Instructions to follow: Transcribe the records word for word, beginning with the first line and ending with the line that contains "theorem test_wf_unknown_is_write : (Instr.unknown"; include nothing else.

=== Begin Enclosure ===

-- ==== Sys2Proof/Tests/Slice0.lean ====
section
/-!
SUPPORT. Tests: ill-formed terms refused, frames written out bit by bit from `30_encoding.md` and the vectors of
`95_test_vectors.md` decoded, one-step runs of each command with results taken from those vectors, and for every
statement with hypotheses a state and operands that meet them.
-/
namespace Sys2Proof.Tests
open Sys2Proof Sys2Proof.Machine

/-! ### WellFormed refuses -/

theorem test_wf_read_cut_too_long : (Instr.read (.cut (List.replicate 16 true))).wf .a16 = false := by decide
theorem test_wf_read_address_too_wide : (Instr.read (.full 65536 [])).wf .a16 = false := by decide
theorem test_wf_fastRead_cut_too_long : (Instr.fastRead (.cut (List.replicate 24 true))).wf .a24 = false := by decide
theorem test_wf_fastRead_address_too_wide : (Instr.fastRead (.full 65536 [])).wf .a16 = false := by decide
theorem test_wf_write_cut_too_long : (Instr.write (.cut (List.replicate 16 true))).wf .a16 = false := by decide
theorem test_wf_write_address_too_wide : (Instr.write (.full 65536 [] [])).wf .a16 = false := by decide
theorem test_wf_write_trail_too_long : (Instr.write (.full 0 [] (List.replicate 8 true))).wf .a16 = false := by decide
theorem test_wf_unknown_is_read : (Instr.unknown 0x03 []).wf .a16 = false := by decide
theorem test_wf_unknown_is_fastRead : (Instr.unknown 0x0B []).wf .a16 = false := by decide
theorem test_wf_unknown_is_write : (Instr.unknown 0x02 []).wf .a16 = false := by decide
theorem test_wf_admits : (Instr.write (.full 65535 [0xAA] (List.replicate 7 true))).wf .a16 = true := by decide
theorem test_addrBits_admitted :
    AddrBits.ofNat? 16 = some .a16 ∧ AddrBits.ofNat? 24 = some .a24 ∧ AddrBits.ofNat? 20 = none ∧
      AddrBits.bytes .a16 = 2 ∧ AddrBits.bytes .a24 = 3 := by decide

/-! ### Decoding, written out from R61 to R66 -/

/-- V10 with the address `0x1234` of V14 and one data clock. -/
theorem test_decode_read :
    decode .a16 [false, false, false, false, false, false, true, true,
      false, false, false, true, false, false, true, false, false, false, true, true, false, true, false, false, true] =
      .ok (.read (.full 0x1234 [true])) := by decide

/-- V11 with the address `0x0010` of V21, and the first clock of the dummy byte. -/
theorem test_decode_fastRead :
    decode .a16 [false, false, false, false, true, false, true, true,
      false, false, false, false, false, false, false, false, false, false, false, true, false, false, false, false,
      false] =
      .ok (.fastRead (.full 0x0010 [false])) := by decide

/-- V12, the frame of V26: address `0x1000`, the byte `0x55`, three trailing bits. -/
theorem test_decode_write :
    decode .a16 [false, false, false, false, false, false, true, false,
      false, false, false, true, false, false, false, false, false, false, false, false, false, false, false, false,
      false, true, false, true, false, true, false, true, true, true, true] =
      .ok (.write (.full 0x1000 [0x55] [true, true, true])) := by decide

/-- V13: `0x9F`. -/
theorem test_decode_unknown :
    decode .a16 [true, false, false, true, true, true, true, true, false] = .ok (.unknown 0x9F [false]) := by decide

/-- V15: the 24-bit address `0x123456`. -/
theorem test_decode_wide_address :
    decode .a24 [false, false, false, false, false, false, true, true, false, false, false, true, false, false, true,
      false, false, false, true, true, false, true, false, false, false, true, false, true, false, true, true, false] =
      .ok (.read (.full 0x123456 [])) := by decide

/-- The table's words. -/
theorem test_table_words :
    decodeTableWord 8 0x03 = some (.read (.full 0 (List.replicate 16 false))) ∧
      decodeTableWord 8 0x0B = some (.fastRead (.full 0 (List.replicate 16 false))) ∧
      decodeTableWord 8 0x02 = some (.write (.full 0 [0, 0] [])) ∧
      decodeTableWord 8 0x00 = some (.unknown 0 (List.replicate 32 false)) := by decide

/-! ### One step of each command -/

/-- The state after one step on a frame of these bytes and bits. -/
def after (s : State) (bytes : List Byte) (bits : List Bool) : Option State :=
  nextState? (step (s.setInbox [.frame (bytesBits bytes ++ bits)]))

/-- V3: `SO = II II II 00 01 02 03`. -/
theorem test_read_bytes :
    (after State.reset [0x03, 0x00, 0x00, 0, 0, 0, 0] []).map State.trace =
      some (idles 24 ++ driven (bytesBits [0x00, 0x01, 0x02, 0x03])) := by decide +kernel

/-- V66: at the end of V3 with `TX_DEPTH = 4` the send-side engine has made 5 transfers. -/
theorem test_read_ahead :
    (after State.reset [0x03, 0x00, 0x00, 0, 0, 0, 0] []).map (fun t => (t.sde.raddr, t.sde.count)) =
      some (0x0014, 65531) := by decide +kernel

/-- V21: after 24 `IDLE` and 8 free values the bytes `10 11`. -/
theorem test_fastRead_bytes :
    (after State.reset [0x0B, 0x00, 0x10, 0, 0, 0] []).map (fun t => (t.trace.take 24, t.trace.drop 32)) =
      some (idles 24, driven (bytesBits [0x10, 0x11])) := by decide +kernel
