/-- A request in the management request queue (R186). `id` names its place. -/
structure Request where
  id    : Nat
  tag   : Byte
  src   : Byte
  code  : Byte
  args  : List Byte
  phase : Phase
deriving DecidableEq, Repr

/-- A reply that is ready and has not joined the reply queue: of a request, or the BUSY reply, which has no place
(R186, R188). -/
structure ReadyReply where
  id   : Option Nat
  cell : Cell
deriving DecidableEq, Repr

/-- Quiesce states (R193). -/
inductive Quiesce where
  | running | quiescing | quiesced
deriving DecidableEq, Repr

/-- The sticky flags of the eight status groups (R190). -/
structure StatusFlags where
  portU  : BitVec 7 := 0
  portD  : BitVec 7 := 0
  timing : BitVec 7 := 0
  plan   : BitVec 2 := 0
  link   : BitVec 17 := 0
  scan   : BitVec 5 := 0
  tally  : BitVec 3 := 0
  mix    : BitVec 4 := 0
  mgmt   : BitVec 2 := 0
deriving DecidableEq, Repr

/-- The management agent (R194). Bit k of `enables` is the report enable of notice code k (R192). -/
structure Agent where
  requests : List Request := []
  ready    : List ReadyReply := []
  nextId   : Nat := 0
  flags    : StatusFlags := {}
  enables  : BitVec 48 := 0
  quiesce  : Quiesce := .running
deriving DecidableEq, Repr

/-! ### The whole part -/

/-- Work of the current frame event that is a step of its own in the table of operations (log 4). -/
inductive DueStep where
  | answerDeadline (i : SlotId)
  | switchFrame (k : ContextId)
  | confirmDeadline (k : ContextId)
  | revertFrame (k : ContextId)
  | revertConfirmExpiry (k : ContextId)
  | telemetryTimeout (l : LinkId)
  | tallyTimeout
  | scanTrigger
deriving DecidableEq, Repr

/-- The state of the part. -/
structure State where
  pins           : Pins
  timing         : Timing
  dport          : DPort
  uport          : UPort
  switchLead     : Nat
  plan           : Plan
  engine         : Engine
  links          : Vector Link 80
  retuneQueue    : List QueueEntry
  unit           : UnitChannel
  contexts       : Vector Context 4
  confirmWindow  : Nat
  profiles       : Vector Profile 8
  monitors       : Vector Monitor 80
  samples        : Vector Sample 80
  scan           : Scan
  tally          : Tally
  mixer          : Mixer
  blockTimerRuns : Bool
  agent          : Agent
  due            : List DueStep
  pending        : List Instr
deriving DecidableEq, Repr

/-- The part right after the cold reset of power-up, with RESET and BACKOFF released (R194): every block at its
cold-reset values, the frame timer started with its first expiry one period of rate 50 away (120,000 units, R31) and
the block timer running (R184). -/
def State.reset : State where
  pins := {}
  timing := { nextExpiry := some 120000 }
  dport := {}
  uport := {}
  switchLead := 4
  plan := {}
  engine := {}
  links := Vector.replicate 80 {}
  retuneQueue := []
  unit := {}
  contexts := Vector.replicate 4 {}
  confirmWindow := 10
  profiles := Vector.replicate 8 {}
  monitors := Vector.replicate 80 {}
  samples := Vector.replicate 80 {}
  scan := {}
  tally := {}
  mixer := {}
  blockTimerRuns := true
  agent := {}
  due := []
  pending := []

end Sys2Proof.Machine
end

=== End Enclosure ===

Result of this exercise:
-- ==== Sys2Proof/Tests/Slice0.lean ====
section
/-!
SUPPORT. Tests: ill-formed terms refused, frames written out bit by bit from `30_encoding.md` and the vectors of
`95_test_vectors.md` decoded, one-step runs of each command with results taken from those vectors, and for every
statement with hypotheses a state and operands that meet them.
-/
namespace Sys2Proof.Tests
open Sys2Proof Sys2Proof.Machine

/-! ### WellFormed refuses -/

theorem test_wf_read_cut_too_long : (Instr.read (.cut (List.replicate 16 true))).wf .a16 = false := by decide
theorem test_wf_read_address_too_wide : (Instr.read (.full 65536 [])).wf .a16 = false := by decide
theorem test_wf_fastRead_cut_too_long : (Instr.fastRead (.cut (List.replicate 24 true))).wf .a24 = false := by decide
theorem test_wf_fastRead_address_too_wide : (Instr.fastRead (.full 65536 [])).wf .a16 = false := by decide
theorem test_wf_write_cut_too_long : (Instr.write (.cut (List.replicate 16 true))).wf .a16 = false := by decide
theorem test_wf_write_address_too_wide : (Instr.write (.full 65536 [] [])).wf .a16 = false := by decide
theorem test_wf_write_trail_too_long : (Instr.write (.full 0 [] (List.replicate 8 true))).wf .a16 = false := by decide
theorem test_wf_unknown_is_read : (Instr.unknown 0x03 []).wf .a16 = false := by decide
theorem test_wf_unknown_is_fastRead : (Instr.unknown 0x0B []).wf .a16 = false := by decide
theorem test_wf_unknown_is_write : (Instr.unknown 0x02 []).wf .a16 = false := by decide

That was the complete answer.